(Recorded data)
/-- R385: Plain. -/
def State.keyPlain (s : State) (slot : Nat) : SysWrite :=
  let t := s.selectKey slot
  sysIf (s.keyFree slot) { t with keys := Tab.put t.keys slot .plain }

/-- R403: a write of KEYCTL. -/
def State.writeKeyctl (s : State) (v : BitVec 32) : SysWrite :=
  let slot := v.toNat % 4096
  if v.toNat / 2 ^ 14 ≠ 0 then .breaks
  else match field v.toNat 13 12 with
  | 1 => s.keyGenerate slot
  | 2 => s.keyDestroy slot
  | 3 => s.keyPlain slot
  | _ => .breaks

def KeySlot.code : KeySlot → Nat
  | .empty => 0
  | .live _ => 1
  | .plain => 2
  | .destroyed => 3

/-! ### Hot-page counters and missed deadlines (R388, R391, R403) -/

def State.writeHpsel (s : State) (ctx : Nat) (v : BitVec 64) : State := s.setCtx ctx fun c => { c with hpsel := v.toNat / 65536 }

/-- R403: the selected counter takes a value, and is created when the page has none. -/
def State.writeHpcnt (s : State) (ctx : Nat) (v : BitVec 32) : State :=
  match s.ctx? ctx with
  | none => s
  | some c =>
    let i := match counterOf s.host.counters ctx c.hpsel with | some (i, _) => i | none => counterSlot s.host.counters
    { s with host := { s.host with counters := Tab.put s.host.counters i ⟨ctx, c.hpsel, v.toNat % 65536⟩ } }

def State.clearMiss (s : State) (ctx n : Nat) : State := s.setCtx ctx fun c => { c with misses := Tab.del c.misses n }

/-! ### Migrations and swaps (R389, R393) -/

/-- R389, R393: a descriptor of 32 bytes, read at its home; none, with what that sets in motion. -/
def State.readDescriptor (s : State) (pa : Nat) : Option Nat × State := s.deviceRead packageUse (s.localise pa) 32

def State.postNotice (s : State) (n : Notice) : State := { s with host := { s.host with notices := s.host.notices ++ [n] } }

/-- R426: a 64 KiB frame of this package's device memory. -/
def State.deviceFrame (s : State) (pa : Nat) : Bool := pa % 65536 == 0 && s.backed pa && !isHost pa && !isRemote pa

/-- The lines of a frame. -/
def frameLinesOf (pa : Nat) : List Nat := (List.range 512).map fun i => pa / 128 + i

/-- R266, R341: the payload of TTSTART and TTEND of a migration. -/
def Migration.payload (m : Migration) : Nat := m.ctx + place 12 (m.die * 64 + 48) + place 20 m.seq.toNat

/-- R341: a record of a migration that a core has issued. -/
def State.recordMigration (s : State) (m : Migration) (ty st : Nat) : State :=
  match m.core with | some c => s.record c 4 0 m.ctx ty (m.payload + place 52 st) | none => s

* * *

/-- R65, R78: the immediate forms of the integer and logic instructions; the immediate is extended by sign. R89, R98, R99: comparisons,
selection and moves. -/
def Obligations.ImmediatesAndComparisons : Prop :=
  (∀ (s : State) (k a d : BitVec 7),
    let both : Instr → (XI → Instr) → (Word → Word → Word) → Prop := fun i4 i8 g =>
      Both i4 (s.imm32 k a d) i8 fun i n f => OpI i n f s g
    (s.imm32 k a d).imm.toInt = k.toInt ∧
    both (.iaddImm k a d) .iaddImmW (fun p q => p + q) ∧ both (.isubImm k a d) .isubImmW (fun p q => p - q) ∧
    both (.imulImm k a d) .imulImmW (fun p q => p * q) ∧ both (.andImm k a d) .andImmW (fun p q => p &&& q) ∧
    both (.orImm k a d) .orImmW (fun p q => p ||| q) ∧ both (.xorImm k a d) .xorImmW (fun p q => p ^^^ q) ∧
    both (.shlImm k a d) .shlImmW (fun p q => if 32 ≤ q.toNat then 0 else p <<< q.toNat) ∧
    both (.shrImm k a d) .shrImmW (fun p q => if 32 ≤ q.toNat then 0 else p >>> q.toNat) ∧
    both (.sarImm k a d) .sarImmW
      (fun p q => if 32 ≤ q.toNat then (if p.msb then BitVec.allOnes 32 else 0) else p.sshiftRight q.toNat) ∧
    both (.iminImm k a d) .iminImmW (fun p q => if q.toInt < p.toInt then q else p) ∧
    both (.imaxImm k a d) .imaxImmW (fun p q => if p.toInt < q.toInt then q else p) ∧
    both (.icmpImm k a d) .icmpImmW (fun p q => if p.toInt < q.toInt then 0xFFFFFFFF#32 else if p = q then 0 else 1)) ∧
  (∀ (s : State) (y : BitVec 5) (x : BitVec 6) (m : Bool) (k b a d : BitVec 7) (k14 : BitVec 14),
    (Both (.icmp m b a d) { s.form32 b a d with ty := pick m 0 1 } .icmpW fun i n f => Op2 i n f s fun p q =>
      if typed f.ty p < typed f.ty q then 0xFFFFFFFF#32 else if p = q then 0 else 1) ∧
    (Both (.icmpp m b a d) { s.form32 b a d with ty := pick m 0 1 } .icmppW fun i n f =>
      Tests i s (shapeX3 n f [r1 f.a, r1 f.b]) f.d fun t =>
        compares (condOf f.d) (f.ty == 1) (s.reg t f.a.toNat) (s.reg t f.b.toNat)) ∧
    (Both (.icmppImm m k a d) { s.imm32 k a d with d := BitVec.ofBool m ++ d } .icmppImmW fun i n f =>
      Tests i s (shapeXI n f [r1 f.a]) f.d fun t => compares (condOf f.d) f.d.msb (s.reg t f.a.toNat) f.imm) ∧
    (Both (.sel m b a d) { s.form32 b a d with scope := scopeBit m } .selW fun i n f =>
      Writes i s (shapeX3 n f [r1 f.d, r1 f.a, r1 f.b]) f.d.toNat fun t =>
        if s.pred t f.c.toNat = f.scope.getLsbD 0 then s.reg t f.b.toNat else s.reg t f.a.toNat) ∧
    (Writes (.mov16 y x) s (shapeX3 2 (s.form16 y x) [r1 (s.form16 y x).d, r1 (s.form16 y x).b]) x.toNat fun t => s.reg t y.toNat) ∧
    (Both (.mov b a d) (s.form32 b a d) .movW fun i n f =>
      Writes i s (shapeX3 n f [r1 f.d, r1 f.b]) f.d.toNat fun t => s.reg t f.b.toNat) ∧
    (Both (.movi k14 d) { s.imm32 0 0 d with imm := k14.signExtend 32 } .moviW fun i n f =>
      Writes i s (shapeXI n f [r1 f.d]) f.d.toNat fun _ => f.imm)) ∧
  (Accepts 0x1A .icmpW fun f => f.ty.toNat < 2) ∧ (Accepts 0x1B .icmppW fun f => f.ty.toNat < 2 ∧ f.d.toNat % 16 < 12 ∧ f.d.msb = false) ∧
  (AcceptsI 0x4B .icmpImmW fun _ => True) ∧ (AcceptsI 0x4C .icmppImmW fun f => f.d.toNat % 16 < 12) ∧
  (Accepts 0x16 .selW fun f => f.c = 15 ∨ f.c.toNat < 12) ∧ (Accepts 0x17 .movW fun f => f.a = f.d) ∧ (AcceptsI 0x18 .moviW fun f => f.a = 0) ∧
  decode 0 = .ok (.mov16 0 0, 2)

--

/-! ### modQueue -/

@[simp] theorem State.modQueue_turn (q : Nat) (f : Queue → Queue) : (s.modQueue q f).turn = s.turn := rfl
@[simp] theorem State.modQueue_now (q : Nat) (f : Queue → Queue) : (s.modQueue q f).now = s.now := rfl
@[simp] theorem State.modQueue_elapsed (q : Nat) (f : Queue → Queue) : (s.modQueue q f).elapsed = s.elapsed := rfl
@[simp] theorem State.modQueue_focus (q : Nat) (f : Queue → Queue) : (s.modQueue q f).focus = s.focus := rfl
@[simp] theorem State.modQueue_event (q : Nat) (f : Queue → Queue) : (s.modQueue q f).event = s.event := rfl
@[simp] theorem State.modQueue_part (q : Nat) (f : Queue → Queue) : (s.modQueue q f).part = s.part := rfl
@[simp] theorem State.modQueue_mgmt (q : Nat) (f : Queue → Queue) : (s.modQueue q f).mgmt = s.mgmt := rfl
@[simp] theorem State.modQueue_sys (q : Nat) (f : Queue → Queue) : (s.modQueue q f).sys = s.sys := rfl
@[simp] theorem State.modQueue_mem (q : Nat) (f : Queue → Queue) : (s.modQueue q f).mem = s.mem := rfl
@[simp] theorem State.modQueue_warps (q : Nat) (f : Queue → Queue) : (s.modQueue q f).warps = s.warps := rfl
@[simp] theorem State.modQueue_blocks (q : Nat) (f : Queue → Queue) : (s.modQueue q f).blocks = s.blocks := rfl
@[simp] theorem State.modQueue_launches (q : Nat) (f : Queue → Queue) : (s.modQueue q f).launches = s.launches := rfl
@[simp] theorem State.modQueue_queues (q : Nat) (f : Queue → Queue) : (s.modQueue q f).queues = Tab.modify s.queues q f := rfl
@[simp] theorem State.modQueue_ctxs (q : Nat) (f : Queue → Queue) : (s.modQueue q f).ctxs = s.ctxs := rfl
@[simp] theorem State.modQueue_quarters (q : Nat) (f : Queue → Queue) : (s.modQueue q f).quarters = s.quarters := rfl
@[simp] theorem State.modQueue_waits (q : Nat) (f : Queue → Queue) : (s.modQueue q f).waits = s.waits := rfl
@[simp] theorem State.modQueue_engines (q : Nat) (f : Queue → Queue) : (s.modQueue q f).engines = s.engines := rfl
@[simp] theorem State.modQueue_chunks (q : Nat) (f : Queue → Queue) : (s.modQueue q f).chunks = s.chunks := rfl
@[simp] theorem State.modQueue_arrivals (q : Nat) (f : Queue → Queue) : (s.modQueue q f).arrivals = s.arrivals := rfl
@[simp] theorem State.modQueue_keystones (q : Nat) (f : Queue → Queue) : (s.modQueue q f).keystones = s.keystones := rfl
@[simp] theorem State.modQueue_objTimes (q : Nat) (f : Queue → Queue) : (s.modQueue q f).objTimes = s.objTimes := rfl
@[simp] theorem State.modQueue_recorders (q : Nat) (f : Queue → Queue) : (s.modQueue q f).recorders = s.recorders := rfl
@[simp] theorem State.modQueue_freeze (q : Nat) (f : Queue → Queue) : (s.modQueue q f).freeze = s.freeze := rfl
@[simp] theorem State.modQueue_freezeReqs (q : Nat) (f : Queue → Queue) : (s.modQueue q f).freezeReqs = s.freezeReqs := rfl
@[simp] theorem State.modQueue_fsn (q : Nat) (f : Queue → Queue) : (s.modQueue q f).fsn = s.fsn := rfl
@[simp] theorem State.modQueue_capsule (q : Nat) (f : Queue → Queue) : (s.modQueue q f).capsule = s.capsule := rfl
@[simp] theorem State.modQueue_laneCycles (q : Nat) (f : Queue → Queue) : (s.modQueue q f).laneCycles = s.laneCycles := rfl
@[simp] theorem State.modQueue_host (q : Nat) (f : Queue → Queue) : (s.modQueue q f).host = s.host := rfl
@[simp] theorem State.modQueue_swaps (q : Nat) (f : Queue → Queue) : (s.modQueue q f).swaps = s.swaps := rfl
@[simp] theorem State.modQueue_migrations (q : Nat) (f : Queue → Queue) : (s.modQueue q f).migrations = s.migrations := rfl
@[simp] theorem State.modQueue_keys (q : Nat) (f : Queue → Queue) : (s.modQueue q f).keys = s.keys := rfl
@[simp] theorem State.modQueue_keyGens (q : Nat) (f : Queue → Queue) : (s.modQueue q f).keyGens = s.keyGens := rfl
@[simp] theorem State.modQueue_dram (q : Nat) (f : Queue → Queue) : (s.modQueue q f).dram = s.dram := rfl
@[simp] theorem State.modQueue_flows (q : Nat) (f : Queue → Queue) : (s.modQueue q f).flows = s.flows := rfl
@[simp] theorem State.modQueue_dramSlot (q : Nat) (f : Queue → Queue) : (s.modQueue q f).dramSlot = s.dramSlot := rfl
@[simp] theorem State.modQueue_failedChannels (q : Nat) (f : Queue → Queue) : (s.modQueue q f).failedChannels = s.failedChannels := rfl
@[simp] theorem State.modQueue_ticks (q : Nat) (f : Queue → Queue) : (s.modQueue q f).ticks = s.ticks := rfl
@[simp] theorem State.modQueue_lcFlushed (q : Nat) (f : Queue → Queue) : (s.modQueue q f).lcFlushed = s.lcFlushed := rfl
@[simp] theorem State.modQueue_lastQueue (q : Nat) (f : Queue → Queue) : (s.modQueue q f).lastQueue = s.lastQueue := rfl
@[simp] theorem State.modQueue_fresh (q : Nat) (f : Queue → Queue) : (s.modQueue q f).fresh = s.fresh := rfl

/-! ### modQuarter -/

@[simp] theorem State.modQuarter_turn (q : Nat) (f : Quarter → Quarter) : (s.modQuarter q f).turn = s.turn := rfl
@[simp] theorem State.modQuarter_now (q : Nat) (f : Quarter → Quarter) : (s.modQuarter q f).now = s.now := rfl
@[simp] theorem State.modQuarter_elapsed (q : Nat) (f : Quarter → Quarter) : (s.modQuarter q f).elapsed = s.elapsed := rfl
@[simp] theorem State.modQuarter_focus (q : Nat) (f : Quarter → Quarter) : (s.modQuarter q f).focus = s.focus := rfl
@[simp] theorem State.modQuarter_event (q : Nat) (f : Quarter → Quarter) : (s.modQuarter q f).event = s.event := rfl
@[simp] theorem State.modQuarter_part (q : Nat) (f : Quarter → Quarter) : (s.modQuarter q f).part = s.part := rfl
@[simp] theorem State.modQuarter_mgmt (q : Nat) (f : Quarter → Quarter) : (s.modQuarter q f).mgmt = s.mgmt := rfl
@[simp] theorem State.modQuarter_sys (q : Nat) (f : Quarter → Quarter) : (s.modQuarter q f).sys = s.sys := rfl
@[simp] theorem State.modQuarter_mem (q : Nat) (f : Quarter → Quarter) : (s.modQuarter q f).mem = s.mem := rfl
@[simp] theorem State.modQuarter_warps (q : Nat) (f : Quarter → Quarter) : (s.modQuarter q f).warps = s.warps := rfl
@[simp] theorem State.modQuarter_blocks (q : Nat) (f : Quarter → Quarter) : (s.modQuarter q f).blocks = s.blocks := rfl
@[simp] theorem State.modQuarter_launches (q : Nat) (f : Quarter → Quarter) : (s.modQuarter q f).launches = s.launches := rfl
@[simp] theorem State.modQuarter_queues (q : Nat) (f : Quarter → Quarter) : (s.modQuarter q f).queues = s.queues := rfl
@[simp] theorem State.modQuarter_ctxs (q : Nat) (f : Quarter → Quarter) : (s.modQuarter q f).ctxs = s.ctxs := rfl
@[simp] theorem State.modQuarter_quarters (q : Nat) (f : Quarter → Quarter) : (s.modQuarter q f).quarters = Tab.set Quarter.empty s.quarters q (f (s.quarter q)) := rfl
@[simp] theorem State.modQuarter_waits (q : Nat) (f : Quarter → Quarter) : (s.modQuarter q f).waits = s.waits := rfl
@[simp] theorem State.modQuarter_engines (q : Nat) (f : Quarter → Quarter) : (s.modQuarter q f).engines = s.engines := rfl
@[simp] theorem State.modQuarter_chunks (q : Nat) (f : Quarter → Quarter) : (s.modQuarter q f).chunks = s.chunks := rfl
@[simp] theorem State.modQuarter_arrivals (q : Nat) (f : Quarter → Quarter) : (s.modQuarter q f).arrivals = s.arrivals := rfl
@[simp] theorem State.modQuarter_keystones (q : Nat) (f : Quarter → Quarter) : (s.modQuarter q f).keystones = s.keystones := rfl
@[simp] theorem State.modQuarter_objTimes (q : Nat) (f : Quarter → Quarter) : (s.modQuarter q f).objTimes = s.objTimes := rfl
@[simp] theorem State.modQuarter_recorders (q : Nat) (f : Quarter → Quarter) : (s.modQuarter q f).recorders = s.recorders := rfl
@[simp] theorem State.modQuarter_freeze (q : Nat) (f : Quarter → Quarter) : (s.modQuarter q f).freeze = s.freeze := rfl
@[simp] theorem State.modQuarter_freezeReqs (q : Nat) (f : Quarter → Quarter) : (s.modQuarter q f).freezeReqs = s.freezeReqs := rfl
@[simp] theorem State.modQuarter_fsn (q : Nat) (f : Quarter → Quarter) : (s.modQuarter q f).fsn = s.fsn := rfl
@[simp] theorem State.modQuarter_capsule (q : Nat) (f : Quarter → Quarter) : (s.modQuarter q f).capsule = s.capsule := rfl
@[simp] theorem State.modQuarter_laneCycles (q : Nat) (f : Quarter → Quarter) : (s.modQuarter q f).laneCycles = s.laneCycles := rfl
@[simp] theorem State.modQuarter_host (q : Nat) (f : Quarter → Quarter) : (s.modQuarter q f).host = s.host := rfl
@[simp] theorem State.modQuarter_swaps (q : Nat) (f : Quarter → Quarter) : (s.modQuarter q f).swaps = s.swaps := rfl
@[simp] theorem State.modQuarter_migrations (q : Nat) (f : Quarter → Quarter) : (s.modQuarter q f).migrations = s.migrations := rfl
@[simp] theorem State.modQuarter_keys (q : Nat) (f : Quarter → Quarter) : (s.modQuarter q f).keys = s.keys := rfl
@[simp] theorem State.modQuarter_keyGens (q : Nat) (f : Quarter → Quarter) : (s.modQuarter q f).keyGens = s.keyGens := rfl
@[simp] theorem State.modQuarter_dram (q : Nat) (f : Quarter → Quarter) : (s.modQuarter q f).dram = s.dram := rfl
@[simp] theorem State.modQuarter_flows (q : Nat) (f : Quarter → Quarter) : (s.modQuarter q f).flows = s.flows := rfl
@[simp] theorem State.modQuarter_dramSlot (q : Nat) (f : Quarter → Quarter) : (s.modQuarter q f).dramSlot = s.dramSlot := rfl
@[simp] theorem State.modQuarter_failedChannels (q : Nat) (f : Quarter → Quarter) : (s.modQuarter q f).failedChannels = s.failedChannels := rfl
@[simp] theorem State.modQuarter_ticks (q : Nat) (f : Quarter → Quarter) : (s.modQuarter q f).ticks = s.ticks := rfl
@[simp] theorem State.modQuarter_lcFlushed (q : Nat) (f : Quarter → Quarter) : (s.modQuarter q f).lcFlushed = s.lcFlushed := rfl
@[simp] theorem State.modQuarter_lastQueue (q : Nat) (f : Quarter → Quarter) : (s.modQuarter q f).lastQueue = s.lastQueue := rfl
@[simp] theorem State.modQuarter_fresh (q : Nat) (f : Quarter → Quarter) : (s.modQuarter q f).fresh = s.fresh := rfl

INSTRUCTIONS FOR THE TASK: From the records above, repeat exactly the lines from the one with "def State.postNotice (s" through the one with "match m.core with", both included.

RESPONSE BELOW:
def State.postNotice (s : State) (n : Notice) : State := { s with host := { s.host with notices := s.host.notices ++ [n] } }

/-- R426: a 64 KiB frame of this package's device memory. -/
def State.deviceFrame (s : State) (pa : Nat) : Bool := pa % 65536 == 0 && s.backed pa && !isHost pa && !isRemote pa

/-- The lines of a frame. -/
def frameLinesOf (pa : Nat) : List Nat := (List.range 512).map fun i => pa / 128 + i

/-- R266, R341: the payload of TTSTART and TTEND of a migration. -/
def Migration.payload (m : Migration) : Nat := m.ctx + place 12 (m.die * 64 + 48) + place 20 m.seq.toNat

/-- R341: a record of a migration that a core has issued. -/
def State.recordMigration (s : State) (m : Migration) (ty st : Nat) : State :=
  match m.core with | some c => s.record c 4 0 m.ctx ty (m.payload + place 52 st) | none => s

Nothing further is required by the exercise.